On Friday, April 20, a group of strangers who arrived in two vans at the facilities of Radio Darío, broke the door of the station, aimed at the doorman, sprayed gallons of gasoline inside the radio and on the roof, and fired a mortar that burned everything, including the person who fired the shot, said director of the radio station, Aníbal Toruño, according to the Nicaraguan newspaper La Prensa.

Shortly after, on April 27, Toruño gave more details about the attack on Radio Darío at a press conference organized by Cenidh. According to Toruño, he was inside the radio station with 11 other people, three of them journalists, when the attack that left the radio offices in rubble happened.

"It was a terrorist attack that aimed to end the life of its director and also of all of us who were putting together the live broadcast (of the citizen protests)," he said.

Also, Toruño accused congressman of the Sandinista National Liberation Front and vice president of the Peace Commission of the National Assembly, Filiberto Rodríguez, as being responsible for the fire at his station, according to 100% Noticias. According to the news site, Toruño blamed the national police and the government for what might happen to him, his family or his workers.

Rodríguez did not immediately respond to a request for comment from the Knight Center.

"I appeal to the sanity and reason of President Daniel Ortega, that this can not continue to happen in Nicaragua," the owner of Radio Darío said, according to 100% Noticias.
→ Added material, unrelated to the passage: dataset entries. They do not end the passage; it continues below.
/-- SUMMARY_TIMER_EXPIRY (R154): the table of what an expiry does, and the next expiry. -/
def Obligations.SummaryTimerRaisesDebtUnderCongestion : Prop :=
  ∀ (s : State) (due : Nat) (congested : Bool), s.phase = .running →
    s.composer.summaryDue = some due → due ≤ s.time.localMs →
    congested = (s.composer.paused || decide (64 ≤ s.watch.notices.length) ||
      !s.composer.responses.isEmpty) →
    ∃ pending debt, exec .summaryTimerExpiry s = .next { s with composer := { s.composer with
        pendingSummary := pending
        debt := debt
        summaryDue := some (due + s.inForce.settings.summaryInterval * 1000) } } ∧
      (s.composer.pendingSummary = none → congested = false →
        pending = some .scheduled ∧ debt = s.composer.debt) ∧
      (s.composer.pendingSummary = none → congested = true → s.composer.debt < 8 →
        pending = none ∧ debt = s.composer.debt + 1) ∧
      (s.composer.pendingSummary = none → congested = true → 8 ≤ s.composer.debt →
        pending = some .forced ∧ debt = s.composer.debt) ∧
      (s.composer.pendingSummary ≠ none → s.composer.debt < 8 →
        pending = s.composer.pendingSummary ∧ debt = s.composer.debt + 1) ∧
      (s.composer.pendingSummary ≠ none → 8 ≤ s.composer.debt →
        pending = s.composer.pendingSummary ∧ debt = s.composer.debt)

/-! ### Time, store and starts -/

/-- TIME_BEACON (R172) and BEACON_LOSS_EXPIRY (R173). That the loss limit is measured in whole local
seconds is log entry 21 (DEDUCED). -/
def Obligations.BeaconSyncsAndItsLossFreesTheClock : Prop :=
  ∀ s : State, s.phase = .running →
    (∀ (v : BitVec 32) (offset : Int), offset = (v.toNat : Int) - (s.time.localMs / 1000 : Nat) →
      exec (.timeBeacon v) s = .next { s with
        time := { localMs := s.time.localMs, offset := offset, state := .synced,
                  lossRunning := true, lastBeacon := some (s.time.localMs / 1000) }
        composer := { s.composer with
          steps := if offset - s.time.offset ≤ 2 ∧ s.time.offset - offset ≤ 2 then s.composer.steps
            else min 255 (s.composer.steps + 1) } }) ∧
    (∀ last, s.time.lossRunning = true → s.time.state = .synced → s.time.lastBeacon = some last →
      last + s.inForce.settings.beaconLoss ≤ s.time.localMs / 1000 →
      exec .beaconLossExpiry s = .next { s with
        time := { s.time with state := .freeRun, lossRunning := false } })

/-- STORE_WRITE_BEGIN and STORE_WRITE_END (R176): the pending record is taken up, and a write that
ends leaves the settings with their check and three equal copies. That the end can come from whatever
part the write has reached is log entry 5 (DESIGN CHOICE), and the bytes under the check are log entry
7 (DEDUCED). -/
def Obligations.StoreWriteReplacesTheWholeRecord : Prop :=
  ∀ s : State, s.phase ≠ .off →
    (∀ record, s.store.waiting = some record → s.store.writing = none →
      exec .storeWriteBegin s = .next { s with store := { s.store with
        waiting := none, writing := some { record := record, point := .block } } }) ∧
    (∀ w, s.store.writing = some w →
      exec .storeWriteEnd s = .next { s with store :=
        { settings := w.record.settings, check := crc16 w.record.settings.bytes,
          copy1 := w.record.protection, copy2 := w.record.protection,
          copy3 := w.record.protection, waiting := s.store.waiting, writing := none } })

/-- POWER_LOSS (R176): the pending record is lost and the write is cut off where it stands; cut off
in the settings block the next start is DEFAULTED, and after it, before copy 3 is complete, the
copies are left unequal and the next start reports PROTECT_MISMATCH, unless the copy being written
already held the new value (log entry 6). That every volatile field stands as it was until power
returns is log entry 9 (DESIGN CHOICE). -/
def Obligations.PowerLossCutsTheStoreWriteOff : Prop :=
  ∀ s : State, s.phase ≠ .off → ∃ t, exec .powerLoss s = .next t ∧
    t = { s with phase := .off, store := t.store, drawn := t.drawn } ∧
    t.store.waiting = none ∧ t.store.writing = none ∧
    (s.store.writing = none → t.store = { s.store with waiting := none }) ∧
    ∀ (w : StoreWrite) (cause : StartCause), s.store.writing = some w →
      (w.point = .block → t.store.copy1 = s.store.copy1 ∧ t.store.copy2 = s.store.copy2 ∧
        t.store.copy3 = s.store.copy3 ∧ (t.store.putInForce cause).status = .defaulted) ∧
      (w.point ≠ .block → t.store.settings = s.store.settings ∧ t.store.check = s.store.check) ∧
      (s.store.check = s.store.settings.check →
        (w.point = .copy1 ∧ s.store.copy1 ≠ w.record.protection) ∨
        (w.point = .copy2 ∧ s.store.copy1 = w.record.protection ∧
          s.store.copy2 ≠ w.record.protection) ∨
        (w.point = .copy3 ∧ s.store.copy1 = w.record.protection ∧
          s.store.copy2 = w.record.protection ∧ s.store.copy3 ≠ w.record.protection) →
        ¬ (t.store.copy1 = t.store.copy2 ∧ t.store.copy2 = t.store.copy3) ∧
          (t.store.putInForce cause).status = .protectMismatch)

/-- START_COMPLETE (R174, R175, R178): each stored setting is put in force, raised to its low limit,
lowered to its high limit, the merge window rounded down to a multiple of 250; the clamp list names
exactly the settings so adjusted; the protection and the status are those of R175; the timers start,
and the START frame becomes eligible. The bytes under the check are log entry 7 (DEDUCED). -/
def Obligations.StartPutsTheRecordInForce : Prop :=
  ∀ (s : State) (cause : StartCause), s.phase = .starting cause → s.resetLine = false →
    s.store.waiting = none → s.store.writing = none →
    ∃ f : InForce, exec .startComplete s = .next { s with
        phase := .running
        inForce := f
        bins := { s.bins with
          sweepDue := some (s.time.localMs + f.settings.sweepInterval * 1000) }
        composer := { s.composer with
          startPending := true
          summaryDue := some (s.time.localMs + f.settings.summaryInterval * 1000) } } ∧
      f.cause = cause ∧ f.settings.InRange ∧
      (s.store.check ≠ crc16 s.store.settings.bytes →
        f.status = .defaulted ∧ f.protection = .all ∧ f.clamps = [] ∧
        f.settings = { mergeWindow := 1500, sweepInterval := 300, dueHorizon := 14, changeWait := 5,
                       noticeHold := 2000, summaryInterval := 900, beaconLoss := 600,
                       credentials := 1 }) ∧
      (s.store.check = crc16 s.store.settings.bytes →
        (∀ x, settingOf f.settings x = putInRange x (settingOf s.store.settings.values x)) ∧
        NamesAdjusted f.clamps s.store.settings.values ∧
        (s.store.settings.values.InRange → f.settings = s.store.settings.values ∧ f.clamps = []) ∧
        (¬ s.store.settings.values.InRange → f.clamps ≠ []) ∧
        (∀ p, s.store.copy1 = s.store.copy2 → s.store.copy2 = s.store.copy3 →
          s.store.copy1.valid = some p → f.protection = p ∧
            f.status = if f.clamps = [] then .ok else .clamped) ∧
        (¬ (s.store.copy1 = s.store.copy2 ∧ s.store.copy2 = s.store.copy3) ∨
            s.store.copy1.valid = none →
          f.protection = .all ∧ f.status = .protectMismatch))

/-- POWER_ON, RESET_LINE_ASSERT and RESET_LINE_RELEASE (R178, R16, R17, R32, R55, R69, R111, R129,
R145, R158, R169): power-on keeps nothing but the stored record; the reset line puts every block in
its restart state, which keeps the tables. What stands in force between power-on and the reading of
the record is log entry 2 (DESIGN CHOICE). -/
def Obligations.PowerAndResetLineBeginAStart : Prop :=
  ∀ s : State,
    (s.phase = .off → exec .powerOn s = .next { State.reset with
      phase := .starting .powerOn, pending := s.pending, resetLine := s.resetLine, store := s.store,
      drawn := s.drawn }) ∧
    (s.phase ≠ .off → s.resetLine = false → exec .resetLineAssert s = .next { s with
      phase := .starting .resetLine
      resetLine := true
      time := { s.time with
        state := if s.time.state = .unset then .unset else .freeRun, lossRunning := false }
      intake := { lastChain := 3, window := [], admission := [] }
      bins := { s.bins with sweepDue := none }
      slots := []
      gates := { states := .empty, inFlight := .empty, change := none, deferred := [],
                 tallies := .empty }
      watch := { s.watch with counters := .empty, notices := [] }
      composer := { paused := false, responses := [], sending := none, startPending := false,
                    pendingSummary := none, debt := 0, rotation := 0, steps := 0,
                    summaryDue := none }
      management := { s.management with queue := [] } }) ∧
    exec .resetLineRelease s = .next { s with resetLine := false }

/-! ### What every step keeps -/

/-- Every step keeps the tables in their canonical forms, the timebase sound (R171, R173) and the
settings in force in their ranges (R174). The canonical form is how the model holds a table (log entry
14), and what is in force after power-on is its choice (log entry 2). -/
def Obligations.EveryStepKeepsTablesTimeAndSettings : Prop :=
  ∀ s t : State, step s = .next t → (s.Canonical → t.Canonical) ∧ (s.time.Sound → t.time.Sound) ∧
    (s.inForce.settings.InRange → t.inForce.settings.InRange)

/-- Every step keeps every queue, list and count within its size (R5, R12, R70, R102, R113, R136,
R151, R154, R156, R160), and the keys of the merge window distinct (R5). -/
def Obligations.EveryStepKeepsQueuesBounded : Prop :=
  ∀ s t : State, s.Bounded → s.KeysDistinct → step s = .next t → t.Bounded ∧ t.KeysDistinct

/-- Every step keeps the in-flight counts equal to the numbers of busy slots, and never two estimates
for one bin (R70, R100). -/
def Obligations.EveryStepKeepsInFlightCounts : Prop :=
  ∀ s t : State, s.Canonical → s.InFlightSound → step s = .next t → t.InFlightSound

/-- A change is applied to a district only when nothing of it is in flight (R104): every step keeps
each bin in flight in the district its estimate started in (R35), with the gates CHANGING exactly for
the pending change and the pending change as it was checked (R100, R103, R161). -/
def Obligations.EveryStepKeepsFlightsInTheirDistricts : Prop :=
  ∀ s t : State, s.Canonical → s.InFlightSound → s.GatesSound → s.PendingSound → s.FlightsSound →
    step s = .next t → t.GatesSound ∧ t.PendingSound ∧ t.FlightsSound

/-- Every step keeps offsets and calibration entries in agreement with the bin states (R33, R34), and
the collection-due queue ordered, with one entry a bin, for ACTIVE and SILENT bins alone (R113). -/
def Obligations.EveryStepKeepsCalibrationAndDueQueue : Prop :=
  ∀ s t : State, s.Canonical → s.CalibrationSound → s.DueSound → step s = .next t →
    t.CalibrationSound ∧ t.DueSound

/-- Every step keeps the translation tables and their backlinks in step (R19, R20), and the profiles
in their ranges with every assigned bin naming a loaded one (R56, R59). -/
def Obligations.EveryStepKeepsBacklinksAndProfiles : Prop :=
  ∀ s t : State, s.Canonical → s.PendingSound → s.TranslationSound → s.ProfilesSound →
    step s = .next t → t.TranslationSound ∧ t.ProfilesSound

/-- The state after reset meets every invariant. Which state that is, a part fresh from the factory at
power-on, is log entry 8 (DESIGN CHOICE), and what is in force in it log entry 2 (DESIGN CHOICE). -/
def Obligations.ResetMeetsEveryInvariant : Prop :=
  State.reset.Canonical ∧ State.reset.Bounded ∧ State.reset.KeysDistinct ∧
    State.reset.InFlightSound ∧ State.reset.GatesSound ∧ State.reset.PendingSound ∧
    State.reset.FlightsSound ∧ State.reset.CalibrationSound ∧ State.reset.DueSound ∧
    State.reset.TranslationSound ∧ State.reset.ProfilesSound ∧ State.reset.time.Sound ∧
    State.reset.inForce.settings.InRange

/-- Only the changes, their application and power-on alter the translation tables, the profiles and
the assignment of a bin (R161); only LOAD WATCH MASK and power-on the masks, only LOAD AUTHORITY and
power-on the authority table, only the end of a write and loss of power the stored record, only the
end of a start and power-on what is in force (R167), only power-on local time, and only a beacon and
power-on the planner offset. That loss of power leaves the volatile fields as they were is log entry 9
(DESIGN CHOICE). -/
def Obligations.StateChangesOnlyByItsOwnCommands : Prop :=
  ∀ (c : Instr) (s t : State), s.Canonical → exec c s = .next t →
    (altersTables c = false → t.translation = s.translation ∧ t.profiles = s.profiles ∧
      ∀ b, (t.record b).mapped = (s.record b).mapped ∧
        (t.assigned b).map (fun a => (a.district, a.profile, a.generation)) =
          (s.assigned b).map (fun a => (a.district, a.profile, a.generation))) ∧
    (c ≠ .loadWatchMask → c ≠ .powerOn → t.watch.masks = s.watch.masks) ∧
    (c ≠ .loadAuthority → c ≠ .powerOn → t.management.authority = s.management.authority) ∧
    (c ≠ .storeWriteEnd → c ≠ .powerLoss → t.store.settings = s.store.settings ∧
      t.store.check = s.store.check ∧ t.store.copy1 = s.store.copy1 ∧
      t.store.copy2 = s.store.copy2 ∧ t.store.copy3 = s.store.copy3) ∧
    (c ≠ .startComplete → c ≠ .powerOn → t.inForce = s.inForce) ∧
    (c ≠ .powerOn → t.time.localMs = s.time.localMs) ∧
    ((∀ v, c ≠ .timeBeacon v) → c ≠ .powerOn → t.time.offset = s.time.offset)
Regarding the investigations initiated by the Public Prosecutor's Office on the attack against Radio Darío, the president of Cenidh, Vilma Núñez, said in that press conference that the judicial bodies of the country "have lost credibility, have lost the respect that every judicial body has to have.”

On April 30, the journalist and owner of Radio Mi Voz radio station, Álvaro Moltaván, reported receiving death threats against himself and threats against his station, 100% Noticias published.

"My family and I have been outside the house, outside the radio, even the radio had to go off the air after what we saw with Radio Darío," Montalván said according to 100% Noticias. According to the news site, Montalván also reported recent signal interference at his station by the frequency of state radio station Radio Ya.

In an opinion column from the Nicaraguan media outlet Confidencial, journalist Carlos Salinas said that the attacks on at least eleven journalists and the "blatant censorship" of four television channels that were removed from the air by Telcor, the telecommunications regulator, is a "show of the dictatorial drift" of the Ortega regime.

According to Confidential, journalists who were attacked "with brutality" by government supporters while covering the protests are: Julio López, Alfredo Zúñiga, René Cuadra, Carlos Herrera, Néstor Arce, Maynor Salazar, Ricardo Salgado, Róger Sánchez, Melissa Aguilera, Roy Moncada and Emilio Chamorro.

The IACHR and its Special Rapporteur for Freedom of Expression stated on its site that attacks against journalists and the destruction of equipment of those who cover these situations violate freedom of expression, both individually and collectively. The entity also referred to the withdrawal of signal from TV channels as a form of censorship that violates the right of a society to be informed about matters of public interest.

Additionally, the IACHR informed that it will request that the Ortega government allow them to make a working visit to Nicaragua to assess the situation.

According to data from the Red Cross of Nicaragua and local human rights groups, since the protests began on April 18, at least 28 people have died, 435 have been injured and 242 of them are hospitalized, Human Rights Watch reported.

However, in the latest update on the death toll by Cenidh, it’s possible that 43 Nicaraguans have lost their lives so far, CNN reported.

The Committee to Protect Journalists (CPJ) has released a safety advisory and suggestions for journalists in Nicaragua reporting on crowd violence or mobs. It is available in English and Spanish.